A frequent question we're often asked is: "How does an insurance company evaluate my injury claim?"

One basic element is what I call "calculator” damages, for hard numbers that can be added like medical bills, lost wages, etc. These are tallied and then are included with what I refer to loosely as "general” damages, such as physical pain and disability, inability to enjoy activities of life and hobbies, and more important things like that (in my opinion, those are way more important than “calculator” damages…). From those basic factors, an insurance company will make an offer, recognizing that there is no magic formula for evaluating a personal injury case. And that’s because each case is unique (the subject of another post, so stay tuned…)

Until recently, insurance companies were not allowed to factor into the "calculator damages" the amount of medical bills actually paid by the injured person's insurance company. Example: a drunk driver broadsides you and you incur $10,000 in bills. Your health or auto insurance company pays $7,500 of those bills as "payment in full."

Until a few years ago, insurance companies had to accept the higher or gross amount of your bills instead of the discounted amount. However, The Ohio Supreme Court ruled that insurance companies and juries were permitted to take into consideration the discounted amounts paid.

So here’s what insurance companies are doing with this judicial gift. They are DEMANDING that you, the injured person, produce all the information on what any insurance company paid for your medical bills. Keep in mind that all the Ohio Supreme Court said was that they are allowed to consider these discounted amounts.

Well, the discounted amounts are now gospel and they have totally ignored the gross amount of the bills as an evaluation tool.
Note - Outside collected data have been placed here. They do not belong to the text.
/-- Order 7 of R362: tags, update cells, and every managed scale and state entry, whether the pack takes them or not. -/
def saveComps (s : State) (P : Polder) (items : List PackItem) : Bool :=
  (items.all fun i =>
    ((List.range i.blocks).all fun b =>
      pairAt s (i.tags + 16 * b) && (memNat s (i.tags + 16 * b) 4 != P.step.toNat || pairAt s (i.tags + 16 * b + 8))) &&
    (i.cell == 0 || (pairAt s i.cell && pairAt s (i.cell + 8) && pairAt s (i.cell + 16)))) &&
  managedAgree s P

/-- What a save reads: tags and cells of the items, every managed table, the log where the pack takes it. -/
def saveReads (P : Polder) (d : List Byte) (items : List PackItem) : List (Nat × Nat) :=
  (items.flatMap fun i => (i.tags, 16 * i.blocks) :: (if i.cell = 0 then [] else [(i.cell, 32)])) ++
  ((managed P).flatMap fun x =>
    [(x.2.scaleAddr, tableBytes x.2.lines x.2.bpl), (x.2.stateAddr, tableBytes x.2.lines x.2.bpl)]) ++
  (match packFlag d 1, P.log with
   | true, some (base, ents, _) => [(base, 64 + 16 * ents)]
   | _, _ => [])

/-- STATE_SAVE at its fence: orders 6 and 7, then the pack (R362, R454). -/
def saveAtFence (s : State) (p : Fin 4) (c : Cmd) (d items : List Byte) : State :=
  let P := polder s p
  let is := packItems items (fld d 0x0E 2)
  let xs := packSections s p d items
  match firstFail [(decide (packLength xs ≤ fld d 8 4), .descInvalid), (saveClean s P d is, .eccUncorrected),
                   (saveComps s P is, .complementMismatch)] with
  | some st => endCmd s p c.q c.e.seq st
  | none =>
    let b := packBytes s p (packFlag d 0) xs
    let s := noteSpans s p c.e.ctrSet (saveReads P d is)
    let w := unitWrite (setAreas s p c.q c.e.seq [flatArea (addrOf d 0) b.length]) p c.e.ctrSet (addrOf d 0) b
    if w.2 then endCmd w.1 p c.q c.e.seq .ok else failCmd w.1 p c.q c.e.seq .eccUncorrected

def doStateSaveFenceReached (p : Fin 4) (s : State) : State :=
  if !isRunning s p then s else
  match atFence (polder s p) with
  | some c => match c.body with
    | .save d items => saveAtFence s p c d items
    | _ => s
  | none => s

def execStateSaveFenceReached (p : Fin 4) (s : State) : Host.Outcome State Fault Refusal := .next (doStateSaveFenceReached p s)

/-! ## Reading a pack (R363 order 7) -/

/-- The directory's sections; none when it breaks a rule of R363 order 7. -/
def readSections (b : List Byte) (len : Nat) : Option (List PackSection) :=
  let n := fld b 0x0C 2
  let ents := slices b 128 16 n
  let ok := ents.all fun x =>
    decide (1 ≤ fld x 0 2) && decide (fld x 0 2 ≤ 5) && zeroAt x 2 2 && fld x 4 4 % 64 == 0 &&
    decide (sectionsFrom n ≤ fld x 4 4) && decide (fld x 4 4 + fld x 8 4 ≤ len - 4)
  if decide (n ≤ 5) && decide (sectionsFrom n + 4 ≤ len) && ok && decide ((ents.map fun x => fld x 0 2).Nodup) then
    some (ents.map fun x => { typ := fld x 0 2, count := fld x 12 4, data := (b.drop (fld x 4 4)).take (fld x 8 4) })
  else none

def sectionOf (xs : List PackSection) (t : Nat) : Option PackSection := xs.find? fun x => x.typ == t
def sectionData (xs : List PackSection) (t : Nat) : List Byte := match sectionOf xs t with | some x => x.data | none => []
def sectionCount (xs : List PackSection) (t : Nat) : Nat := match sectionOf xs t with | some x => x.count | none => 0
Almost all of them will now claim that they “can’t evaluate the claim” even if you’ve provided a tally of all of your bills…unless they include the discounted amounts paid for those bills.

Baloney. It’s a ruse to ramrod a lesser offer down the throats of injured accident victims, and it also conveniently allows insurance companies to sit on your claim and delay an offer.
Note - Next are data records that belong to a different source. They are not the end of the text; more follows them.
-- ==== Sys2Proof/Machine/Resets.lean ====
section
/-! DEFINITION. PERST#, the PF0 and VF resets (R333, R334), and the loss of a reference clock (R448). -/

namespace Sys2Proof.Machine

def polders4 : List (Fin 4) := [0, 1, 2, 3]

/-- Running work is discarded without records (R334). -/
def abandonEverything (s : State) : State := polders4.foldl abandonAll s

/-- PERST# is asserted: everything but fuses, flash and the sensors' levels is lost; after a critical trip bring-up
waits for the levels to be left (R446). -/
def perstAct (s : State) : State :=
  let hold := (s.thermtrip || s.boot == .thermalHold) && !levelsLeft s
  let b := unpowered (spoilImage (abandonEverything s))
  settleLimits { b with perst := true, modPwrgd := true, boot := if hold then .thermalHold else .fuses,
                        bootFlags := s.bootFlags &&& 16, power := startPower s,
                        sites := s.sites.map fun S => { Site.reset with level := S.level } }

def doPerstAssert (s : State) : State := if s.boot = .off then { s with perst := true } else perstAct s

def execPerstAssert (s : State) : Host.Outcome State Fault Refusal := .next (doPerstAssert s)

/-- PERST# is deasserted, and the host link has trained at a rate and width (R281, R318). -/
def doPerstDeassert (rate : Fin 7) (width : Fin 3) (s : State) : State :=
  if !s.perst then s else
  let s := { s with perst := false, hostRate := rate.val, hostWidth := 2 ^ width.val }
  if s.boot = .fuses then coldStart s 1 else s

def execPerstDeassert (rate : Fin 7) (width : Fin 3) (s : State) : Host.Outcome State Fault Refusal :=
  .next (doPerstDeassert rate width s)

/-- A function after its reset: its registers and queues at their reset values, its event sequence running on. -/
def resetFunc (F : Func) : Func := { Func.reset with eventSeq := F.eventSeq }

/-- What a PF0 reset drops of the firmware update (R334). -/
def resetFw (s : State) : State :=
  match s.fw.st with
  | .staging => { s with fw := idleFw s.fw }
  | .programming => { spoilImage s with fw := { idleFw s.fw with st := .failed } }
  | _ => s

/-- Every polder is destroyed, its requests closed in the meter (R394). -/
def dropPolders (s : State) : State :=
  let s := polders4.foldl closeRequests (abandonEverything s)
  { s with layout := .none, polders := s.polders.map fun P => restPolder P .absent, ports := s.ports.map freePort,
           cvus := Vector.replicate 4 Cvu.reset, clean := Vector.replicate 4 false,
           reports := s.reports.map fun r => { r with active := false } }

/-- A PF0 reset: polders destroyed, device memory undefined, event queues emptied, VFs disabled, step 5 run again in a module that was ready. -/
def pf0Act (s : State) : State :=
  let s := spoil (resetFw (dropPolders s)) 0 (5 * 2 ^ 40)
  let s := { s with funcs := s.funcs.map resetFunc, numVfs := 0, vfEnable := false, challenge := none, lastReset := 2 }
  if s.boot = .ready then releaseNow s else s

/-- Is the PCI Express link there to be reset? -/
def linkUp (s : State) : Bool := !s.perst && s.boot != .off && s.boot != .fuses && s.boot != .thermalHold

def doPf0Reset (s : State) : State := if linkUp s then pf0Act s else s

def execPf0Reset (s : State) : Host.Outcome State Fault Refusal := .next (doPf0Reset s)

/-- Loss of REFCLK takes the link down, with the effect of a PF0 reset. -/
def doRefclkLoss (s : State) : State := if linkUp s then pf0Act s else s

def execRefclkLoss (s : State) : Host.Outcome State Fault Refusal := .next (doRefclkLoss s)

/-- Loss of MREF is a C4 fault. -/
def doMrefLoss (s : State) : State := if clocked s then faultEarly s (faultInfo 0x0D 0 4 0) else s

def execMrefLoss (s : State) : Host.Outcome State Fault Refusal := .next (doMrefLoss s)

/-- The VF reset itself: the polder closed as CLOSE closes it, the function's registers and queues cleared; it ends a
debug challenge, as any reset does (R333, R379). -/
def vfAct (s : State) (p : Fin 4) : State :=
  let s := match (polder s p).st with
    | .opened | .faulted => closeAct s p
    | _ => s
  { (modFunc s (vf p) resetFunc) with challenge := none }

/-- During a repair of its polder, or while a discard waits for its records, it takes effect when the repair ends. -/
def doVfReset (p : Fin 4) (s : State) : State :=
  if !(linkUp s && s.vfEnable && decide (p.val < s.numVfs)) then s
  else if isHandling s p then modFunc s (vf p) fun F => { F with resetting := true }
  else vfAct s p

def execVfReset (p : Fin 4) (s : State) : Host.Outcome State Fault Refusal := .next (doVfReset p s)

end Sys2Proof.Machine
end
For the twenty five years I’ve been a personal injury attorney in Ohio, insurance companies and I managed to evaluate and settle hundreds of personal injury claims without all this attention to discounted medical bills.

Now, these multibillion dollar companies are just helpless and can’t begin to evaluate the claim unless you or we produce the discounts.

Discounts and delays. It’s good to be an insurance company.